▸ **Exercise objective**
Repeat exactly, and only, the lines below starting at the line that contains "(.drawMode o) s = .next t ∧" and ending at the line that contains "bits (gpustat t)", inclusive of both.

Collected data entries
----------------

/-- `WriteControl` compares the whole byte: ten numbers are commands, every other raises before anything changes, and
a halted block has no step (R480). -/
def Obligations.ControlDispatch : Prop :=
  NoStepWhenHalted ∧
  ∀ (s : State) (w : Word) (rest : List Event), s.halted = none → s.events = .writeControl w :: rest →
    let n := (opcodeOf w).toNat
    (n > 8 ∧ n ≠ 0x10 →
      step s = .next { s with events := rest, halted := some (.unknownOpcode .gp1 (opcodeOf w)) }) ∧
    (n = 0 → step s = exec .g1Reset { s with events := rest }) ∧
    (n = 1 → step s = exec .g1ClrQ { s with events := rest }) ∧
    (n = 2 → step s = exec .g1AckIrq { s with events := rest }) ∧
    (n = 3 → step s = exec (.g1DispEn ⟨bit w 0⟩) { s with events := rest }) ∧
    (n = 4 → step s = exec (.g1DmaDir ⟨bits w 0 2⟩) { s with events := rest }) ∧
    (n = 5 → step s = exec (.g1DispStart ⟨bits w 0 10, bits w 10 9⟩) { s with events := rest }) ∧
    (n = 6 → step s = exec (.g1HRange ⟨bits w 0 12, bits w 12 12⟩) { s with events := rest }) ∧
    (n = 7 → step s = exec (.g1VRange ⟨bits w 0 10, bits w 10 10⟩) { s with events := rest }) ∧
    (n = 8 → step s = exec (.g1DispMode ⟨bits w 0 2, bit w 2, bit w 3, bit w 4, bit w 5, bit w 6, bit w 7⟩)
      { s with events := rest }) ∧
    (n = 0x10 → step s = exec (.g1GetInfo ⟨bits w 0 4⟩) { s with events := rest })

/-- A read of GPU_CONTROL returns the packed Status word and acknowledges nothing, and a halted block has no step
(R105). With vertical interlace on, bit 13 is drawn afresh, so the counter of draws moves on: the counter is the
model's own, log 7. -/
def Obligations.ReadControlEvent : Prop :=
  NoStepWhenHalted ∧
  ∀ (s : State) (rest : List Event), s.halted = none → s.events = .readControl :: rest →
    step s = .next { s with
      events := rest
      outputs := .readControl (packStatus s.st s.tim.oddField (Config.freeBit s.draws)) :: s.outputs
      draws := if s.st.vInterlace then s.draws + 1 else s.draws }

/-- A read of GPU_DATA without a readback returns the latch and changes nothing; during a readback it latches the next
two pixels, the earlier in the low half and 0 for a pixel that does not exist, and ends the readback with the last
pixel (R102, R448). A pixel outside the grid raises the fault with its location: nothing is latched or returned, and
the cursor has passed the place (R430, R543). That a readback then counts as drained by the CPU is log 9. -/
def Obligations.ReadDataEvent : Prop :=
  ∀ (s : State) (rest : List Event), s.halted = none → s.events = .readData :: rest →
    (s.xferOut = none →
      step s = .next { s with
        events := rest, outputs := .readData s.gpuread :: s.outputs, outByCpu := false }) ∧
    (∀ t, s.xferOut = some t → t.n < t.w.toNat * t.h.toNat →
      (PairOnGrid t →
        let lo := (px s (xferAt t t.n).1 (xferAt t t.n).2).p15
        let last := t.n + 1 ≥ t.w.toNat * t.h.toNat
        let hi := if last then 0#16 else (px s (xferAt t (t.n + 1)).1 (xferAt t (t.n + 1)).2).p15
        let ends := t.n + 2 ≥ t.w.toNat * t.h.toNat
        step s = .next { s with
          events := rest
          gpuread := hi ++ lo
          outputs := .readData (hi ++ lo) :: s.outputs
          xferOut := if ends then none else some { t with n := t.n + 2 }
          st := { s.st with readySend := if ends then false else s.st.readySend }
          outByCpu := if ends then false else true }) ∧
      (¬ OnGrid (xferAt t t.n) →
        step s = .next { s with
          events := rest, xferOut := some { t with n := t.n + 1 }, halted := offGrid (xferAt t t.n) }) ∧
      (OnGrid (xferAt t t.n) → t.n + 1 < t.w.toNat * t.h.toNat → ¬ OnGrid (xferAt t (t.n + 1)) →
        step s = .next { s with
          events := rest, xferOut := some { t with n := t.n + 2 }, halted := offGrid (xferAt t (t.n + 1)) }))

/-! ## Status -/

/-- Where every field stands in GPUSTAT, and how the three computed bits are made (R25, R28, R29, R30). -/
def Obligations.GpustatLayout : Prop :=
  ∀ (st : Status) (odd free : Bool),
    let g := packStatus st odd free
    bits g 0 4 = st.texPageX ∧ bits g 4 1 = st.texPageY ∧ bits g 5 2 = st.semiMode ∧ bits g 7 2 = st.texDepth ∧
    bit g 9 = st.dither ∧ bit g 10 = st.drawToDisplay ∧ bit g 11 = st.setMask ∧ bit g 12 = st.checkMask ∧
    (st.vInterlace = false → bit g 13 = true) ∧ (st.vInterlace = true → bit g 13 = free) ∧ bit g 14 = false ∧
    bit g 15 = st.texDisable ∧ bit g 16 = st.hres2 ∧ bits g 17 2 = st.hres1 ∧ bit g 19 = st.vres ∧
    bit g 20 = st.videoMode ∧ bit g 21 = st.depth24 ∧ bit g 22 = st.vInterlace ∧ bit g 23 = st.displayDisabled ∧
    bit g 24 = st.irq ∧
    (st.dmaDir = 0#2 → bit g 25 = false) ∧ (st.dmaDir = 1#2 → bit g 25 = true) ∧
    (st.dmaDir = 2#2 → bit g 25 = st.readyDma) ∧ (st.dmaDir = 3#2 → bit g 25 = st.readySend) ∧
    bit g 26 = st.readyCmd ∧ bit g 27 = st.readySend ∧ bit g 28 = st.readyDma ∧ bits g 29 2 = st.dmaDir ∧
    bit g 31 = odd

/-- Packing what was unpacked gives the word back on the stored fields, and the whole word when its computed bits
have the values they are computed to (R27, which the spec derives). The mask covers every stored field of R25; the one
R27 prints leaves out bit 29, the low bit of `dmaDir`. -/
def Obligations.PackUnpack : Prop :=
  ∀ (x : Word) (free : Bool),
    let y := packStatus (unpackStatus x) (unpackOddField x) free
    y &&& 0xFDFF9FFF#32 = x &&& 0xFDFF9FFF#32 ∧
    (bit x 13 = (if bit x 22 then free else true) → bit x 14 = false →
      bit x 25 = (if bits x 29 2 = 0#2 then false else if bits x 29 2 = 1#2 then true
        else if bits x 29 2 = 2#2 then bit x 28 else bit x 27) → y = x)

/-- Power-on: every register at the value of R582's table, GPUSTAT reading 0x14802000 and the outputs at rest. The
fields the spec does not give the machine (events, outputs, main memory, draws) are the model's choice, logs 3, 4, 7,
8, and no part of this statement. -/
def Obligations.PowerOn : Prop :=
  let s := State.reset
  gpustat s = 0x14802000#32 ∧ s.dec = .idle ∧ s.queue = [] ∧ s.xferIn = none ∧ s.xferOut = none ∧ s.gpuread = 0#32 ∧
  s.halted = none ∧ s.st = unpackStatus 0x14802000#32 ∧
  s.env.areaLeft = 0#10 ∧ s.env.areaTop = 0#9 ∧ s.env.areaRight = 0#10 ∧ s.env.areaBottom = 0#9 ∧
  s.env.offX = 0#11 ∧ s.env.offY = 0#11 ∧ s.env.twRaw = 0#20 ∧ s.env.preMaskX = 0xFF#8 ∧ s.env.preMaskY = 0xFF#8 ∧
  s.env.postMaskX = 0#8 ∧ s.env.postMaskY = 0#8 ∧ s.env.flipX = false ∧ s.env.flipY = false ∧
  s.disp = ⟨0#10, 0#9, 0x200#12, 0xC00#12, 0x10#10, 0x100#10⟩ ∧ s.tim = ⟨0, 0, false⟩ ∧
  irq1 s = false ∧ dotDiv s.st = 10 ∧ hblank s = true ∧ vblank s = true ∧ hresPixels s.st = 256 ∧
  vresLines s.st = 240

/-! ## GP0 commands without operands and the drawing environment -/

/-- NOP and CLRCACHE do nothing, IRQ sets the IRQ1 flag and nothing else (R210, R211, R212). -/
def Obligations.NoOperandCommands : Prop :=
  ∀ s : State, exec .nop s = .next s ∧ exec .clrCache s = .next s ∧
    exec .irq s = .next { s with st := { s.st with irq := true } }

/-- DRAWMODE: the seven Status fields and the two flip flags from their bits, nothing else; GPUSTAT bits 10:0 and 15
are the word's bits 10:0 and 11 (R462). -/
def Obligations.DrawModeResult : Prop :=
  ∀ (w : Word) (s : State), opcodeOf w = 0xE1#8 →
    ∃ o, decode .gp0 [w] = .ok (.drawMode o, []) ∧
      ∃ t, exec (.drawMode o) s = .next t ∧
        t = { s with
          st := { s.st with
            texPageX := bits w 0 4, texPageY := bits w 4 1, semiMode := bits w 5 2, texDepth := bits w 7 2,
            dither := bit w 9, drawToDisplay := bit w 10, texDisable := bit w 11 }
          env := { s.env with flipX := bit w 12, flipY := bit w 13 } } ∧
        bits (gpustat t) 0 11 = bits w 0 11 ∧ bit (gpustat t) 15 = bit w 11

/-- TEXWIN: the raw fields and the four window masks, nothing else; `~` is on integers and the low 8 bits of a
pre-mask are kept, which are all the sampler uses (R465). -/
def Obligations.TexWinResult : Prop :=
  ∀ (w : Word) (s : State), opcodeOf w = 0xE2#8 →
    ∃ o, decode .gp0 [w] = .ok (.texWin o, []) ∧
      exec (.texWin o) s = .next { s with
        env := { s.env with
          twRaw := bits w 0 20
          preMaskX := BitVec.ofInt 8 (-((bits w 0 5).toNat * 8 : Int) - 1)
          preMaskY := BitVec.ofInt 8 (-((bits w 5 5).toNat * 8 : Int) - 1)
          postMaskX := BitVec.ofNat 8 ((bits w 10 5 &&& bits w 0 5).toNat * 8)
          postMaskY := BitVec.ofNat 8 ((bits w 15 5 &&& bits w 5 5).toNat * 8) } }

/-- AREA_TL and AREA_BR: two coordinates each, nothing else; right and bottom are exclusive coordinates, so no column
above 1022 and no row above 510 is in the area, and none at all when right is not above left or bottom not above top
(R466, R467). -/
def Obligations.DrawingAreaResult : Prop :=
  ∀ (w : Word) (s : State),
    (opcodeOf w = 0xE3#8 →
      ∃ o, decode .gp0 [w] = .ok (.areaTL o, []) ∧
        ∃ t, exec (.areaTL o) s = .next t ∧
          t = { s with env := { s.env with areaLeft := bits w 0 10, areaTop := bits w 10 9 } } ∧
          ∀ x y : Int, inArea t.env x y = true → (bits w 0 10).toNat ≤ x ∧ (bits w 10 9).toNat ≤ y) ∧
    (opcodeOf w = 0xE4#8 →
      ∃ o, decode .gp0 [w] = .ok (.areaBR o, []) ∧
        ∃ t, exec (.areaBR o) s = .next t ∧
          t = { s with env := { s.env with areaRight := bits w 0 10, areaBottom := bits w 10 9 } } ∧
          (∀ x y : Int, inArea t.env x y = true →
            x < (bits w 0 10).toNat ∧ y < (bits w 10 9).toNat ∧ x ≤ 1022 ∧ y ≤ 510) ∧
          ((bits w 0 10).toNat ≤ s.env.areaLeft.toNat ∨ (bits w 10 9).toNat ≤ s.env.areaTop.toNat →
            ∀ x y : Int, inArea t.env x y = false))

/-- OFFSET and MASKSET: their two fields each, nothing else (R468, R470). -/
def Obligations.OffsetAndMaskResult : Prop :=
  ∀ (w : Word) (s : State),
    (opcodeOf w = 0xE5#8 →
      ∃ o, decode .gp0 [w] = .ok (.offset o, []) ∧
        ∃ t, exec (.offset o) s = .next t ∧
          t = { s with env := { s.env with offX := bits w 0 11, offY := bits w 11 11 } } ∧
          -1024 ≤ t.env.offX.toInt ∧ t.env.offX.toInt ≤ 1023 ∧ -1024 ≤ t.env.offY.toInt ∧ t.env.offY.toInt ≤ 1023) ∧
    (opcodeOf w = 0xE6#8 →
      ∃ o, decode .gp0 [w] = .ok (.maskSet o, []) ∧
        exec (.maskSet o) s = .next { s with st := { s.st with setMask := bit w 0, checkMask := bit w 1 } })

----------------

▸ **Response to the task**
      ∃ t, exec (.drawMode o) s = .next t ∧
        t = { s with
          st := { s.st with
            texPageX := bits w 0 4, texPageY := bits w 4 1, semiMode := bits w 5 2, texDepth := bits w 7 2,
            dither := bit w 9, drawToDisplay := bit w 10, texDisable := bit w 11 }
          env := { s.env with flipX := bit w 12, flipY := bit w 13 } } ∧
        bits (gpustat t) 0 11 = bits w 0 11 ∧ bit (gpustat t) 15 = bit w 11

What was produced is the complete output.